Si no hacéis penitencia, todos pereceréis

En este artículo hablaremos de: los fundamentos del precepto divino de la penitencia, la extensión del precepto eclesiástico de la penitencia, lo que se debe pensar acerca de las últimas modificaciones de la disciplina eclesiástica sobre esta materia y lo que tenemos que hacer en la práctica.

Si en el vocabulario cristiano hay una palabra que nos suena un poco desagradable, es la palabra penitencia. La mortificación no ha sido nunca una palabra publicitaria y hoy menos todavía. Inmersos en un mundo materialista y hedonista, nos cuesta mucho creer que aún nos sea necesaria la penitencia. Nos parece una noción del pasado, y aún más cuando vemos las disposiciones oficiales de la jerarquía de la Iglesia, que parecen mitigar la obligación del ayuno y la abstinencia.

1. EL PRECEPTO DIVINO DE LA PENITENCIA

Como en todo lo que concierne a la práctica y a la disciplina de la Iglesia, no nos importa para nada el juicio que el mundo da sobre este tema. En realidad, lo primero que tenemos que consultar es la Revelación divina.

1.1 En el Antiguo Testamento

Al bajar Moisés de la montaña para comunicar la ley divina, le pidió al pueblo que hiciese penitencia POR sus crímenes de idolatría y de ingratitud (Ex 32, 30). Incluso vemos que más tarde Dios mismo se reservó un día para la penitencia: el día de la expiación, y dijo que «el que ese día no se afligiese, sería borrado de en medio de su pueblo» (Lv 23, 29).

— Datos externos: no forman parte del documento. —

-- ==== Sys2Proof/Machine/Run.lean ====
section
/-! DEFINITION. Commands in engine queues: the sync word and its counters (R68, R69), started commands, and what a
halting context does to its commands (R74, R75). -/
namespace Sys2Proof.Machine

/-- The field of `n` bytes at command byte `off` (16 to 63) of a body. -/
def bf (c : QCmd) (off n : Nat) : Nat := num c.body (off - 16) n

/-- Body bytes from `off` for `n` bytes are zero. -/
def bz (c : QCmd) (off n : Nat) : Bool := allZero (sub c.body (off - 16) n)

/-- The sync word of a command (Table 3-1). -/
def syncWord (c : QCmd) : Nat := bf c 56 8

/-- Block of a command's target page. -/
def cmdBlk (c : QCmd) : Option Blk := (pageBlk c.page).map (·.1)

/-- Instance of a command's target page. -/
def cmdInst (c : QCmd) : Nat := ((pageBlk c.page).map (·.2)).getD 0

/-- A sync counter of a context (R68). -/
def syncCtr (s : State) (core x n : Nat) : Nat := mapGet 0 (ctxOf s core x).sync n

/-- The rule of R69: (counter − value) mod 2^16 is below 2^15. -/
def syncReached (ctr value : Nat) : Bool := decide ((ctr + 65536 - value % 65536) % 65536 < 32768)

/-- A counter takes a value. -/
def setSync (s : State) (core x n v : Nat) : State :=
  let c := ctxOf s core x
  setCtx s core x { c with sync := mapPut 0 c.sync n (v % 65536) }

/-- The blocks whose command bodies end with a sync word that waits and posts. -/
def hasSync (c : QCmd) : Bool :=
  match cmdBlk c with
  | some .cor => c.op == 4
  | some .job => false
  | _ => true

/-- The wait of a command's sync word is over. -/
def syncOk (s : State) (c : QCmd) : Bool :=
  let w := syncWord c
  !(hasSync c && bit w 4) || syncReached (syncCtr s c.core c.ctx (bits w 0 4)) (bits w 8 16)

/-- A command that completed with OK posts its counter (R69). -/
def syncPost (s : State) (c : QCmd) : State :=
  let w := syncWord c
  if hasSync c && bit w 28 then
    setSync s c.core c.ctx (bits w 24 4) (syncCtr s c.core c.ctx (bits w 24 4) + 1)
  else s

/-- The core is fenced (R92). -/
def fenced (s : State) (core : Nat) : Bool := bit (reg s (pgCor core) 0x200) 0

/-! ### Started commands -/

def engRun (s : State) (e : Nat) (p : RCmd → Bool) : Option RCmd :=
  (engOf s e).running.find? (fun r => r.fin.isNone && p r)

/-- The started command with an operation of a page whose effect is not complete. -/
def runOp (s : State) (page op : Nat) : Option RCmd :=
  engRun s (engKey page op) (fun r => r.cmd.page == page && r.cmd.op == op)

def replRun (r : RCmd) : List RCmd → List RCmd
  | [] => []
  | x :: xs => if x.cmd.id = r.cmd.id then r :: xs else x :: replRun r xs

/-- A started command takes a new record. -/
def setRun (s : State) (e : Nat) (r : RCmd) : State :=
  let g := engOf s e
  setEng s e { g with running := replRun r g.running, aside := replRun r g.aside }

/-- Engine key of a command. -/
def cmdKey (c : QCmd) : Nat := engKey c.page c.op

/-- The effect of a started command is complete with a status and result bytes. -/
def finish (s : State) (r : RCmd) (status : Nat) (result : List Byte) : State :=
  setRun s (cmdKey r.cmd) { r with fin := some (status, result) }

/-- Commands that have not started complete with a status: they leave their queue, or their place aside, for the
commands whose completion is due (R75, R92). -/
def finishQueued (s : State) (e : Nat) (p : QCmd → Bool) (status : Nat) : State :=
  let g := engOf s e
  setEng s e { g with
    queue := g.queue.filter (fun c => !p c)
    aside := g.aside.filter (fun r => !p r.cmd)
    running := g.running ++
      ((g.aside.filter (fun r => p r.cmd)).map (·.cmd) ++ g.queue.filter p).map
        (fun c => { cmd := c, fin := some (status, []), began := false }) }

/-- Commands that match leave the queue without completing (R75: a context's own commands). -/
def dropQueued (s : State) (e : Nat) (p : QCmd → Bool) : State :=
  let g := engOf s e
  setEng s e { g with queue := g.queue.filter (fun c => !p c), aside := g.aside.filter (fun r => !p r.cmd) }

/-- A command enters a queue. -/
def enqueue (s : State) (c : QCmd) : State :=
  let g := engOf s (cmdKey c)
  setEng s (cmdKey c) { g with queue := g.queue ++ [c] }

/-- The engine keys of a core: tile loader, control queue, array, vector engine, channel unit. -/
def coreEngs (core : Nat) : List Nat :=
  [pgCor core * 2, pgCor core * 2 + 1, pgMxa core * 2, pgVen core * 2, pgChn core * 2]

/-- The engine keys of the region and package engines whose commands may name a context of the core. -/
def sharedEngs (r : Nat) : List Nat :=
  [pgGmv r * 2, pgDrz r * 2, pgUpf r * 2, pgPse r * 2, pgRgn r * 2, pgTor * 2, pgGxe * 2]

/-- A job has a bound context on the core that is RUNNING or WAITING. -/
def jobLive (s : State) (core job : Nat) : Bool :=
  (upTo 4).any (fun x =>
    let cfg := reg s (pgCor core) (0x100 + 0x40 * x)
    bit cfg 4 && bits cfg 0 4 == job && ((ctxOf s core x).st == 1 || (ctxOf s core x).st == 2))

/-- A context's job (COR_CTX_CFG) and whether it is bound (VALID). -/
def ctxJob (s : State) (core x : Nat) : Nat := regF s (pgCor core) (0x100 + 0x40 * x) 0 4
def ctxBound (s : State) (core x : Nat) : Bool := bit (reg s (pgCor core) (0x100 + 0x40 * x)) 4

/-- A job is suspended on a core by pre-emption (JOB_SUSP_MAPn). -/
def suspended (s : State) (core job : Nat) : Bool := bit (reg s (pgJob job) (0x400 + 8 * (core / 64))) (core % 64)

/-- Key of a save entry. -/
def saveKey (core job : Nat) : Nat := job * 2048 + core
/-- A scratch range of a core that pre-emption has saved (R424). -/
def scratchSaved (s : State) (core a n : Nat) : Bool :=
  (upTo 16).any (fun j => suspended s core j &&
    (mapGet {} s.saves (saveKey core j)).scratch.any (fun x =>
      decide (x.1 < a + n) && decide (a < x.1 + x.2.length)))

/-! ### The matrix array's and the vector engine's records -/

def mxaOf (s : State) (core : Nat) : Mxa := mapGet {} s.mxas core
def setMxa (s : State) (core : Nat) (m : Mxa) : State := { s with mxas := mapPut {} s.mxas core m }
def venOf (s : State) (core : Nat) : Ven := mapGet {} s.vens core
def setVen (s : State) (core : Nat) (v : Ven) : State := { s with vens := mapPut {} s.vens core v }

/-- An accumulator buffer of a core. -/
def bufOf (m : Mxa) (b : Nat) : AccBuf := if b = 0 then m.buf0 else m.buf1
def withBuf (m : Mxa) (b : Nat) (x : AccBuf) : Mxa := if b = 0 then { m with buf0 := x } else { m with buf1 := x }

/-- A started MXA command of the job exists on the core. -/
def mxaBusy (s : State) (core job : Nat) : Bool :=
  (engOf s (pgMxa core * 2)).running.any (fun r => r.fin.isNone && r.cmd.job == job)

/-- A stationary load of the job has started on the core's tile loader. -/
def loadBusy (s : State) (core job : Nat) : Bool :=
  (engOf s (pgCor core * 2)).running.any (fun r => r.fin.isNone && r.cmd.job == job && bits (bf r.cmd 46 1) 2 2 == 3)

/-- The four things R106 does for a job on a core's array. A set that a started TILE_MOVE still loads is emptied when that
completes. -/
def mxaRelease (s : State) (core job : Nat) : State :=
  let m := mxaOf s core
  let m :=
    if m.shadow.st ≠ 0 ∧ m.shadow.job = job then
      { m with shadow := if loadBusy s core job then { m.shadow with drop := true } else {} }
    else m
  let m := if m.active.st ≠ 0 ∧ m.active.job = job then { m with active := {}, held := false } else m
  let used := mxaBusy s core job
  let fre (b : AccBuf) : AccBuf := if b.st = 1 ∧ b.job = job ∧ used = false then {} else b
  setMxa s core { m with buf0 := fre m.buf0, buf1 := fre m.buf1 }

/-- R106 for a job whose last context halted: at once, or when its started MXA commands have ended. -/
def mxaLastHalt (s : State) (core job : Nat) : State :=
  if mxaBusy s core job then setMxa s core { mxaOf s core with relPend := setAdd (mxaOf s core).relPend job }
  else mxaRelease s core job

/-- A started command of a core ended: R106's pending release of its job is done once no started MXA command of it is left,
unless a context of the job runs again. -/
def mxaAfterEnd (s : State) (core job : Nat) : State :=
  let m := mxaOf s core
  if m.relPend.contains job && !mxaBusy s core job then
    let s := if jobLive s core job then s else mxaRelease s core job
    setMxa s core { mxaOf s core with relPend := (mxaOf s core).relPend.filter (fun j => j != job) }
  else s

/-- A buffer whose waiting contribution was ended becomes FREE (R106, R75). -/
def freeOrphans (s : State) (core : Nat) : State :=
  let g := engOf s (pgMxa core * 2)
  let used (b : Nat) := (g.running ++ g.aside).any (fun r => r.outs.any (fun o => o.buf == b))
  let m := mxaOf s core
  let m := if m.buf0.st = 2 ∧ used 0 = false then { m with buf0 := {} } else m
  let m := if m.buf1.st = 2 ∧ used 1 = false then { m with buf1 := {} } else m
  setMxa s core m

/-- When every context of a job on a core has halted, the vector engine gives up the job's entries, buffers and slots
(R167). -/
def venRelease (s : State) (core job : Nat) : State :=
  let v := venOf s core
  setVen s core { v with
    ftq := v.ftq.filter (fun e => e.job != job)
    stale := v.occ.foldl (fun st e => if e.2 = job + 1 then mapPut 0 st e.1 1 else st) v.stale
    occ := v.occ.filter (fun e => e.2 != job + 1)
    hs := v.hs.filter (fun e => e.2.job != job || !e.2.tagged) }

/-! ### Trace packets (R506 to R508) -/

def trcBase (core : Nat) : Nat := pgTrc (core / 8 * 8)
def traceOf (s : State) (k : Nat) : TraceBuf := mapGet {} s.traces k
def setTrace (s : State) (k : Nat) (t : TraceBuf) : State := { s with traces := mapPut {} s.traces k t }

/-- Bytes of a cluster's trace buffer. -/
def trcBytes : Nat := 0x40000

/-- The context is traced (TRC_CFG) and trace is not frozen. -/
def traced (s : State) (core x : Nat) : Bool :=
  let c := reg s (pgTrc core) 0x100
  bit c 0 && bit c (2 + x)

/-- The common field of a packet (R506). -/
def trcHead (ty core x : Nat) : Nat := ty + (core % 8) * 2 ^ 4 + x * 2 ^ 7

/-- Units are stored in the buffer of a cluster at its write offset (R508). -/
def trcStore (s : State) (k : Nat) (wrapMode : Bool) : List Nat → State
  | [] => s
  | u :: us =>
    let t := traceOf s k
    let s := wrNum s (spTrace k + t.write) 8 u
    let w := t.write + 8
    let s := setTrace s k { t with
      write := if w = trcBytes then 0 else w
      filled := t.filled || decide (w = trcBytes)
      wrapped := t.wrapped || (t.filled && wrapMode)
      pend := t.pend + 8 }
    trcStore s k wrapMode us

/-- Room in the buffer: always in WRAP mode; until it is full in STOP mode; in DRAIN mode undrained packets bound it, and
after a drop nothing is written before the DROP packet. -/
def trcRoom (s : State) (core n : Nat) : Bool :=
  let t := traceOf s (core / 8)
  match regF s (trcBase core) 0x108 0 2 with
  | 1 => !t.stopped && decide (t.write + 8 * n ≤ trcBytes)
  | 2 => t.dropPend == 0 && decide (t.pend + 8 * n ≤ trcBytes)
  | _ => true

/-- One packet of a core is written, or dropped where there is no room (R508, R515). -/
def trcPacket (s : State) (core : Nat) (units : List Nat) : State :=
  if s.traceFrozen then s
  else
    let k := core / 8
    let t := traceOf s k
    if trcRoom s core units.length then
      let s := bump (trcStore s k (regF s (trcBase core) 0x108 0 2 == 0) units) (pgTrc core) 0 1
      let s := { s with tracePkts := mapPut 0 s.tracePkts core (mapGet 0 s.tracePkts core + 1) }
      if regF s (trcBase core) 0x108 0 2 = 1 ∧ (traceOf s k).filled = true then
        setTrace s k { traceOf s k with stopped := true }
      else s
    else if regF s (trcBase core) 0x108 0 2 = 1 then setTrace s k { t with stopped := true }
    else bump (setTrace s k { t with dropped := t.dropped + 1, dropPend := t.dropPend + 1 }) (pgTrc core) 1 1

/-- A SYNC packet of a context (Table 18-2). -/
def trcSync (s : State) (core x : Nat) : State :=
  let c := ctxOf s core x
  trcPacket s core [trcHead 1 core x + 2 ^ 16 * c.pc + 2 ^ 32 * ctxJob s core x, s.time]

/-- The gathered conditional outcomes go out as a BRANCH packet (R507). -/
def trcFlush (s : State) (core x : Nat) : State :=
  let c := ctxOf s core x
  if c.brN = 0 then s
  else
    trcPacket (setCtx s core x { c with brN := 0, brBits := 0 }) core
      [trcHead 2 core x + 2 ^ 16 * c.brN + 2 ^ 22 * (c.brBits % 2 ^ 42)]

/-- The SYNC that is due after every 2^SYNC_LOG2 packets of a core. -/
def trcSyncDue (s : State) (core x : Nat) : State :=
  if 2 ^ regF s (trcBase core) 0x108 8 4 ≤ mapGet 0 s.tracePkts core then
    trcSync { s with tracePkts := mapPut 0 s.tracePkts core 0 } core x
  else s

/-- A packet of a traced context, after its gathered branches. -/
def trcEmit (s : State) (core x : Nat) (units : List Nat) : State :=
  if traced s core x then trcSyncDue (trcPacket (trcFlush s core x) core units) core x else s

/-! ### Context halts -/

/-- A command is one that the context issued. -/
def issuedBy (core x : Nat) (c : QCmd) : Bool := c.src == .ctx && c.core == core && c.ctx == x

/-- A command is from a host queue and its sync word names the context. -/
def namesCtx (core x : Nat) (c : QCmd) : Bool := c.src != .ctx && c.named && hasSync c && c.core == core && c.ctx == x

/-- The result bytes of START_CONTEXT at a halt (Table 3-7): PC, ENGINE byte, g1; for a task also the core (R419). -/
def startResult (c : Ctx) (core : Nat) (task : Bool) : List Byte :=
  leBytes 2 c.pc ++ leBytes 1 c.failEngine ++ leBytes 1 (if task then core % 64 else 0) ++
    leBytes 8 (mapGet 0 c.g 1).toNat

/-- What pre-emption saved of a context that halts with a status other than OK and that had not started: the context's own
commands are discarded, and the host's that name it complete with the status (R75). -/
def haltSaved (s : State) (core x status : Nat) : State :=
  let k := saveKey core (ctxJob s core x)
  let sv := mapGet {} s.saves k
  let mine (c : QCmd) : Bool := issuedBy core x c || namesCtx core x c
  let ends := ((sv.queued.map (fun y => (y.1, y.2))) ++ sv.aside.map (fun y => (y.1, y.2.cmd))).filter
    (fun y => namesCtx core x y.2)
  let sv' := { sv with
    queued := sv.queued.filter (fun y => !mine y.2)
    aside := sv.aside.filter (fun y => !mine y.2.cmd) }
  let s := { s with saves := mapPut {} s.saves k sv' }
  ends.foldl (fun s y =>
    setEng s y.1 { engOf s y.1 with
      running := (engOf s y.1).running ++ [{ cmd := y.2, fin := some (status, []), began := false }] }) s

/-- Once no context of a suspended job is left on a core, its saved resources are given up as R106 and R167 give up live
ones. -/
def giveUpSaved (s : State) (core job : Nat) : State :=
  let k := saveKey core job
  let sv := mapGet {} s.saves k
  let sv' := { sv with shadow := none, active := none, held := false, accs := [], tbufs := [], ftq := [], hs := [] }
  { s with saves := mapPut {} s.saves k sv' }

/-- A context halts (R74, R75): its state and status, its commands that have not started, and the command that started
it, whose completion is then due. -/
def haltCtx (s : State) (core x status engine : Nat) : State :=
  let s := trcEmit s core x
    [trcHead 5 core x + 2 ^ 16 * status + 2 ^ 24 * (ctxOf s core x).pc, s.time]
  let c := { ctxOf s core x with st := 3, haltStatus := status, stall := none, wait := none, failEngine := engine }
  let s := setCtx s core x { c with starter := none }
  let engs := coreEngs core ++ sharedEngs (core / 64)
  let s :=
    if status = stOK then s
    else haltSaved
      (engs.foldl (fun s e => finishQueued (dropQueued s e (issuedBy core x)) e (namesCtx core x) status) s) core x status
  let s :=
    match c.starter with
    | none => s
    | some q =>
      match (engOf s (cmdKey q)).running.find? (fun r => r.cmd.id == q.id) with
      | none => s
      | some r => finish s r status (startResult c core (q.page != pgCor core))
  let s := freeOrphans s core
  let job := ctxJob s core x
  if jobLive s core job then s
  else giveUpSaved (mxaLastHalt (venRelease s core job) core job) core job

end Sys2Proof.Machine
end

¿Cómo no recordar aquí la misión que recibió de Dios el profeta Jonás para los habitantes de Nínive: «De aquí a cuarenta días, Nínive será destruida» (Jon 3, 4). A esto respondió el decreto del rey: «Hombres y animales, bueyes y ovejas, no probarán bocado, no comerán nada ni beberán agua. Cúbranse de saco hombres y animales y clamen a Dios fuertemente, y conviértanse cada uno de su mal camino y de la violencia de sus manos» (Jon 3, 7-8). Y al final, perdonó a la ciudad (Jon 3,10). Incluso Nuestro Señor hizo el elogio de esta penitencia de los ninivitas: «Los ninivitas se levantarán el día del juicio contra esta generación y la condenará, porque hicieron penitencia a la predicación de Jonás y hay aquí algo más que Jonás» (Mt 12, 41).

Por último, para acabar esta ojeada rápida al Antiguo Testamento, citemos las palabras del profeta Joel que la liturgia pone con gusto en nuestros labios durante la cuaresma: «Convertíos a Mí de todo corazón en ayuno, en llanto y en gemidos. Rasgad vuestros corazones, no vuestras vestiduras, y convertíos a Yahvé, vuestro Dios... Entre el pórtico y el altar oren los sacerdotes, ministros de Yahvé y digan: Perdona, ¡oh Yahvé!, a tu pueblo y no des al oprobio tu heredad» (Jl 2, 12-13, 17).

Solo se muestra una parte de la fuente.